Animal-rights organization, PETA, has faced backlash online after tweeting about late TV star and Australian conservationist Steve Irwin.
'A dangerous, fawning message'
Following Google's celebration of Irwin, who would have turned 57 this year, PETA published a thread of tweets slamming the star: "Steve Irwin was killed while harassing a ray; he dangled his baby while feeding a crocodile & wrestled wild animals who were minding their own business. Today’s #GoogleDoodle sends a dangerous, fawning message. Wild animals are entitled to be left alone in their natural habitats.
"Steve Irwin's actions were not on target with his supposed message of protecting wildlife. A real wildlife expert & someone who respects animals for the individuals they are leaves them to their own business in their natural homes."
PETA, whose tweets attracted over 70,000 comments, added: "It is harassment to drag exotic animals, including babies taken from their mothers, around from TV talk shows to conferences & force them to perform as Steve Irwin did. Animals deserve to live as they want to, not as humans demand–the #GoogleDoodle should represent that."
'A personal and vicious attack'
The tweet attracted a lot of criticism, with one person saying: "I feel it’s safe to assume that I speak for all Aussie’s when I say this, PETA you f***ed up real bad and talking s**t about our beautiful Steve is like a personal and vicious attack on every single Aussie......you just started war with an entire country!"
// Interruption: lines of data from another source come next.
theorem encode_rd (reg : Reg) : encode (.rd reg) = 0xC#4 ++ reg.toBits ++ 0x000000#24 := by
  have lower : 0#8 ++ 0#16 = 0x000000#24 := by decide
  calc encode (.rd reg) = 0xC#4 ++ reg.toBits ++ 0#8 ++ 0#16 := rfl
    _ = 0xC#4 ++ reg.toBits ++ (0#8 ++ 0#16) := BitVec.append_assoc
    _ = 0xC#4 ++ reg.toBits ++ 0x000000#24 := by rw [lower]

end Sys2Proof

namespace Sys2Proof.Machine

/-! ### The dispatcher -/

/-- The priority of R185, on the bits of `IFR` (R34). -/
theorem highestPending_eq_by_bits (f : BitVec 4) : highestPending f =
    if f.getLsbD 0 then some .tick else if f.getLsbD 1 then some .conv else if f.getLsbD 2 then some .inc
    else if f.getLsbD 3 then some .dec else none := by
  revert f; decide

/-- `SVC` that serves an event runs its handler on the state in which the flag is cleared (R172, R188). -/
theorem effectOf_svc_of_served {s : State} {ev : Event} (served : highestPending s.el.ifr = some ev) :
    effectOf .svc s.startOp = handler ev (s.enterHandler ev).startOp := dispatchStep_some (s := s.startOp) served

/-- `SVC` with nothing pending does nothing (R172). -/
theorem effectOf_svc_of_none {s : State} (nonePending : highestPending s.el.ifr = none) :
    effectOf .svc s.startOp = s.startOp := dispatchStep_none (s := s.startOp) nonePending

/-- An operation that is the handler of an event invoked directly, on the state with the flag cleared, is the `SVC` that
serves the event (R163, R125, R126, R172). -/
theorem exec_direct_eq_svc {s : State} {i : Instr} {ev : Event} (hc : s.cfg.WellFormed)
    (direct : effectOf i = handler ev) (always : ∀ t, stated i t = true) (served : highestPending s.el.ifr = some ev) :
    exec i (s.enterHandler ev) = .next (effectOf .svc s.startOp) := by
  rw [exec_next (s := s.enterHandler ev) hc (always _), direct, effectOf_svc_of_served served]

/-- H_CONV stores the whole of a latch that is in range: its two parts recombine (R63, R112). -/
theorem hConv_el_of_adcd_lt {s : State} (hc : s.cfg.WellFormed) (hd : s.el.adcd.toNat < 2 ^ s.cfg.adcBits) :
    (hConv s).el = { s.el with raw := s.el.adcd, adcRun := true } := by
  rw [hConv_el, combineParts_eq (Cfg.adcBits_ge hc) hd]

/-- Settles O27: one case for each branch of the priority, the handler of the event in it. -/
theorem svcServesHighestPriorityEvent : Obligations.SvcServesHighestPriorityEvent := by
  intro s h
  have hc : s.cfg.WellFormed := Inv_cfg h
  have completes : exec .svc s = .next (effectOf .svc s.startOp) := exec_next hc rfl
  have priority := highestPending_eq_by_bits s.el.ifr
  refine ⟨decode_matchWord_of_formatN s.cfg .svc Laws.EncodedWordIsLegal.svc rfl rfl, _, completes, exec_cfg completes,
    exec_trace completes, ?_⟩
  split_ifs at priority ⊢ with tick conv inc dec
  · exact exec_direct_eq_svc hc rfl (fun _ => rfl) priority
  · rw [effectOf_svc_of_served priority]
    exact ⟨hConv_el_of_adcd_lt (s := (s.enterHandler .conv).startOp) hc (Inv_adcd h), rfl⟩
  · exact exec_direct_eq_svc hc rfl (fun _ => rfl) priority
  · exact exec_direct_eq_svc hc rfl (fun _ => rfl) priority
  · rw [effectOf_svc_of_none priority]
    exact ⟨rfl, rfl⟩

/-! ### The register space -/

section
variable {s : State} {reg : Reg} {v : Word}

/-- A register of sixteen bits that the map shows unsigned reads as its own value (R61). -/
theorem toNat_of_reads_unsigned {x : BitVec 16} (map : registerSpace s reg = some (x.zeroExtend 32))
    (hv : registerSpace s reg = some v) : v.toNat = x.toNat := by
  obtain rfl : x.zeroExtend 32 = v := Option.some.inj (map.symm.trans hv)
  exact BitVec.toNat_setWidth_of_le (by decide)

/-- A register of sixteen bits that the map shows signed reads as its own value (R61). -/
theorem toInt_of_reads_signed {x : BitVec 16} (map : registerSpace s reg = some (x.signExtend 32))
    (hv : registerSpace s reg = some v) : v.toInt = x.toInt := by
  obtain rfl : x.signExtend 32 = v := Option.some.inj (map.symm.trans hv)
  exact BitVec.toInt_signExtend_of_le (by decide)

/-- The fields of a word laid out as `STATUS` (R62). -/
theorem toNat_statusFields (pwm run : Bool) (f : BitVec 4) :
    (0#26 ++ BitVec.ofBool pwm ++ BitVec.ofBool run ++ f).toNat = f.toNat + 16 * run.toNat + 32 * pwm.toNat := by
  revert f; cases pwm <;> cases run <;> decide

/-- `STATUS` field by field, where `PWM_OUT` has a value (R62, R156). -/
theorem toNat_of_reads_status (hd : s.actuatorStated = true) (hv : registerSpace s .status = some v) :
    v.toNat = s.el.ifr.toNat + 16 * s.el.adcRun.toNat + 32 * (decide (s.el.pcnt < s.el.duty)).toNat := by
  have fields : registerSpace s .status = some
      (0#26 ++ BitVec.ofBool (decide (s.el.pcnt < s.el.duty)) ++ BitVec.ofBool s.el.adcRun ++ s.el.ifr) := by
    rw [registerSpace, State.statusWord, pwmOut_of_stated hd, Option.map_some]
  obtain rfl := Option.some.inj (fields.symm.trans hv)
  exact toNat_statusFields _ _ _

/-- `RD reg` completes where its word has a value, which is its one output (R173). -/
theorem exec_rd (hc : s.cfg.WellFormed) (hd : reg = .status → s.actuatorStated = true) :
    ∃ t v, exec (.rd reg) s = .next t ∧ t.el = s.el ∧ t.out = ⟨false, some v⟩ ∧
      registerSpace s.startOp reg = some v := by
  obtain ⟨v, hv⟩ := Option.isSome_iff_exists.mp (registerSpace_isSome (s := s.startOp) hd)
  have completes := exec_next (i := .rd reg) hc (registerSpace_isSome hd)
  exact ⟨_, v, completes, rfl, congrArg (Outputs.mk false) hv, hv⟩

end

/-- Settles O29: the word read is that of the register map, in the state in which the operation begins. -/
theorem rdReadsRegisterSpace : Obligations.RdReadsRegisterSpace := by
  intro s reg hc below
  have hd : reg = .status → s.actuatorStated = true := fun e => actuatorStated_iff.mpr (BitVec.lt_def.mp (below e))
  obtain ⟨t, v, completes, el, out, hv⟩ := exec_rd hc hd
  refine ⟨?_, t, v, completes, el, out, exec_cfg completes, exec_trace completes, ?_⟩
  · rw [← encode_rd]
    exact decode_encode_of_legal (Laws.EncodedWordIsLegal.rd reg) rfl
  · refine ⟨?raw, ?sp, ?duty, ?period, ?integ, ?perr, ?scnt, ?debi, ?debd, ?status, ?adcd, ?tcnt, ?pcnt⟩ <;> rintro rfl
    case sp => exact toInt_of_reads_signed rfl hv
    case integ | perr => exact (Option.some.inj hv).symm
    case status => exact toNat_of_reads_status (s := s.startOp) (hd rfl) hv
    all_goals exact toNat_of_reads_unsigned rfl hv
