-- ==== Sys2Proof/Machine/Encrypt.lean ====
section
/-! DEFINITION. 44_encrypt.md: RNDE and ENC at acceptance, and ENC as a function (R143). Their micro-steps are run by
Machine/Sequencer.lean. -/

namespace Sys2Proof.Machine

/-- RNDE r (R140): at acceptance `TSEL <- FWD`. R = 0 is ILLEGAL. -/
def execRnde (r : Round) (s : State) : Host.Outcome State Fault Refusal :=
  issueRound r s fun s => (s.setTsel .fwd).startPrim (.rnde r)

/-- ENC (R141): both registers are seeded from the ports at acceptance. -/
def execEnc (s : State) : Host.Outcome State Fault Refusal :=
  issueCheck s fun s => (s.loadBlk.loadKey.setTsel .fwd).startSequencer .eRnd

/-- One round of the loop of R143 on the pair (b, k). -/
def encryptRound (tables : Tables) (bk : Block × Key) (r : Round) : Block × Key :=
  (pLayer (sLayer tables.fwd (keyMix bk.2 bk.1)), ksForward tables r bk.2)

/-- `encrypt(B, K)` of R143: the ciphertext and K_32. -/
def encryptFn (tables : Tables) (b : Block) (k : Key) : Block × Key :=
  let bk := roundsUp.foldl (encryptRound tables) (b, k)
  (keyMix bk.2 bk.1, bk.2)

end Sys2Proof.Machine
end

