/-- R39, marked as derived in the spec: every command on a ready core with both registers loaded is accepted, stays
busy for exactly its count of micro-steps, and then has ended; a well-formed command's count is that of R39. -/
def Obligations.EveryCommandEndsAfterItsMicroSteps : Prop :=
  ∀ (s : State) (i : Instr), s.Ready → s.blk.present = true → s.key.present = true → i.wf = true →
    ∃ t, exec i s = .next t ∧
      (∀ n, n < microSteps i → ∃ u, coreRun n t = .next u ∧ u.busy = true ∧ u.done = false) ∧
      ∃ u, coreRun (microSteps i) t = .next u ∧ u.Ended ∧ u.phase = .idle ∧ u.err = .ok ∧ u.mfault = none

/-- R43, R60: from any state of the invariant in which a command runs over loaded registers and no fault stands, the
core's own micro-steps end it, in exactly the steps that remain. -/
def Obligations.BusyCoreEndsItsCommand : Prop :=
  ∀ s : State, s.Inv → s.busy = true → s.mfault = none → s.blk.present = true → s.key.present = true →
    ∃ u, coreRun s.remaining s = .next u ∧ u.Ended ∧ u.err = s.err ∧
      ∀ n, n < s.remaining → ∃ v, coreRun n s = .next v ∧ v.busy = true

/-- R145, marked as derived in the spec: under the invariant nothing in the micro-steps of ENC and DEC can stall or
fault. -/
def Obligations.EncAndDecNeverFault : Prop :=
  ∀ s : State, s.Inv → s.phase.isCipher = true →
    ∃ t, coreStep s = .next t ∧ t.mfault = none ∧ t.blk.present = true ∧ t.key.present = true

/-- What a micro-step leaves alone: err (R38), CMDL (R27), the ports, the ROMs (R29) and the host's turns; and a
primitive's micro-step neither reads nor writes RC (R24) and keeps TSEL (R25). The MODEL'S CHOICE, no rule of the spec:
a step that raises the model fault changes nothing else of the core (log 4) and advances freeCount (log 5). -/
def Obligations.MicroStepFrame : Prop :=
  ∀ s t : State, coreStep s = .next t →
    (t.err = s.err ∧ t.cmdl = s.cmdl ∧ t.rst = s.rst ∧ t.cmd = s.cmd ∧ t.dinBlk = s.dinBlk ∧ t.dinKey = s.dinKey ∧
      t.rom = s.rom ∧ t.schedule = s.schedule) ∧
    (s.phase = .prim → t.rc = s.rc ∧ t.tsel = s.tsel ∧
      ∀ x : Reg 5, coreStep { s with rc := x } = .next { t with rc := x }) ∧
    (s.mfault = none → t.mfault ≠ none → t = { s with mfault := t.mfault, freeCount := s.freeCount + 1 })

/-- Who writes BLK and KEY (R22, R23): LDB, LDK, ENC and DEC at acceptance, the micro-steps of a running command,
and reset; nothing else. -/
def Obligations.OnlyNamedEventsWriteBlkAndKey : Prop :=
  ∀ s t : State, step s = .next t → s.turn.resets = false →
    (t.blk ≠ s.blk →
      (s.turn = .core ∧ s.phase ≠ .idle ∧ s.phase ≠ .dFf) ∨
      (s.turn = .issue ∧ s.busy = false ∧ t.blk = ⟨s.dinBlk, true⟩ ∧
        (decode s.cmd = .ok .ldb ∨ decode s.cmd = .ok .enc ∨ decode s.cmd = .ok .dec))) ∧
    (t.key ≠ s.key →
      (s.turn = .core ∧ s.phase ≠ .idle ∧ s.phase ≠ .eFin ∧ s.phase ≠ .dFin) ∨
      (s.turn = .issue ∧ s.busy = false ∧ t.key = ⟨s.dinKey, true⟩ ∧
        (decode s.cmd = .ok .ldk ∨ decode s.cmd = .ok .enc ∨ decode s.cmd = .ok .dec)))
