-- ==== Sys2Proof/Laws/PerInstr.lean ====
section
/-! SUPPORT. Statements for all instructions, made constructor by constructor (LAWS.json). -/

namespace Sys2Proof.Laws.EncodeMatchesRow

/-- The word of a well-formed command selects the command's own row of the opcode map and meets the row's constraint on
R (R75). -/
def Statement (i : Instr) : Prop :=
  i.wf = true →
    i.row ∈ opcodeMap ∧ encode i &&& i.row.mask = i.row.pattern ∧
      (i.row.mask = 0xFC1F → 1 ≤ (rField (encode i)).toNat)

theorem nop : Statement .nop := fun _ => by decide

theorem ldb : Statement .ldb := fun _ => by decide

theorem ldk : Statement .ldk := fun _ => by decide

theorem ark : Statement .ark := fun _ => by decide

theorem sl (t : Table) : Statement (.sl t) := fun _ => by cases t <;> decide

theorem pl : Statement .pl := fun _ => by decide

theorem ksf (r : Round) : Statement (.ksf r) := by unfold Statement; revert r; decide +kernel

theorem ksi (r : Round) : Statement (.ksi r) := by unfold Statement; revert r; decide +kernel

theorem rnde (r : Round) : Statement (.rnde r) := by unfold Statement; revert r; decide +kernel

theorem rndd (r : Round) : Statement (.rndd r) := by unfold Statement; revert r; decide +kernel

theorem enc : Statement .enc := fun _ => by decide

theorem dec : Statement .dec := fun _ => by decide

end Sys2Proof.Laws.EncodeMatchesRow
end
PETA's Wikipedia page was also temporarily edited to read: "An a**hole extremist organization based in the fiery pits of hell, and led by Satan himself, its international president.
"In addition to claiming that is the largest pet murdering group in the world. Its slogan is 'Animals are meant to be taken from their owners and murdered'. People who actually help animals, like Steve Irwin, are evil and deserve to die."
This is the second time in recent days that PETA has caused controversy online, after publishing tweets dubbed as 'cruel' about the late fashion designer, Karl Lagerfeld.
In response to the fake Wikipedia page, PETA Director Elisa Allen, said: "The vitriol of this troll's post speaks for itself. PETA US' tweet was simply an honest, factual comment stating that it was inappropriate for Google to create a candy-coated cartoon glorifying someone who spent his life interfering with wild animals."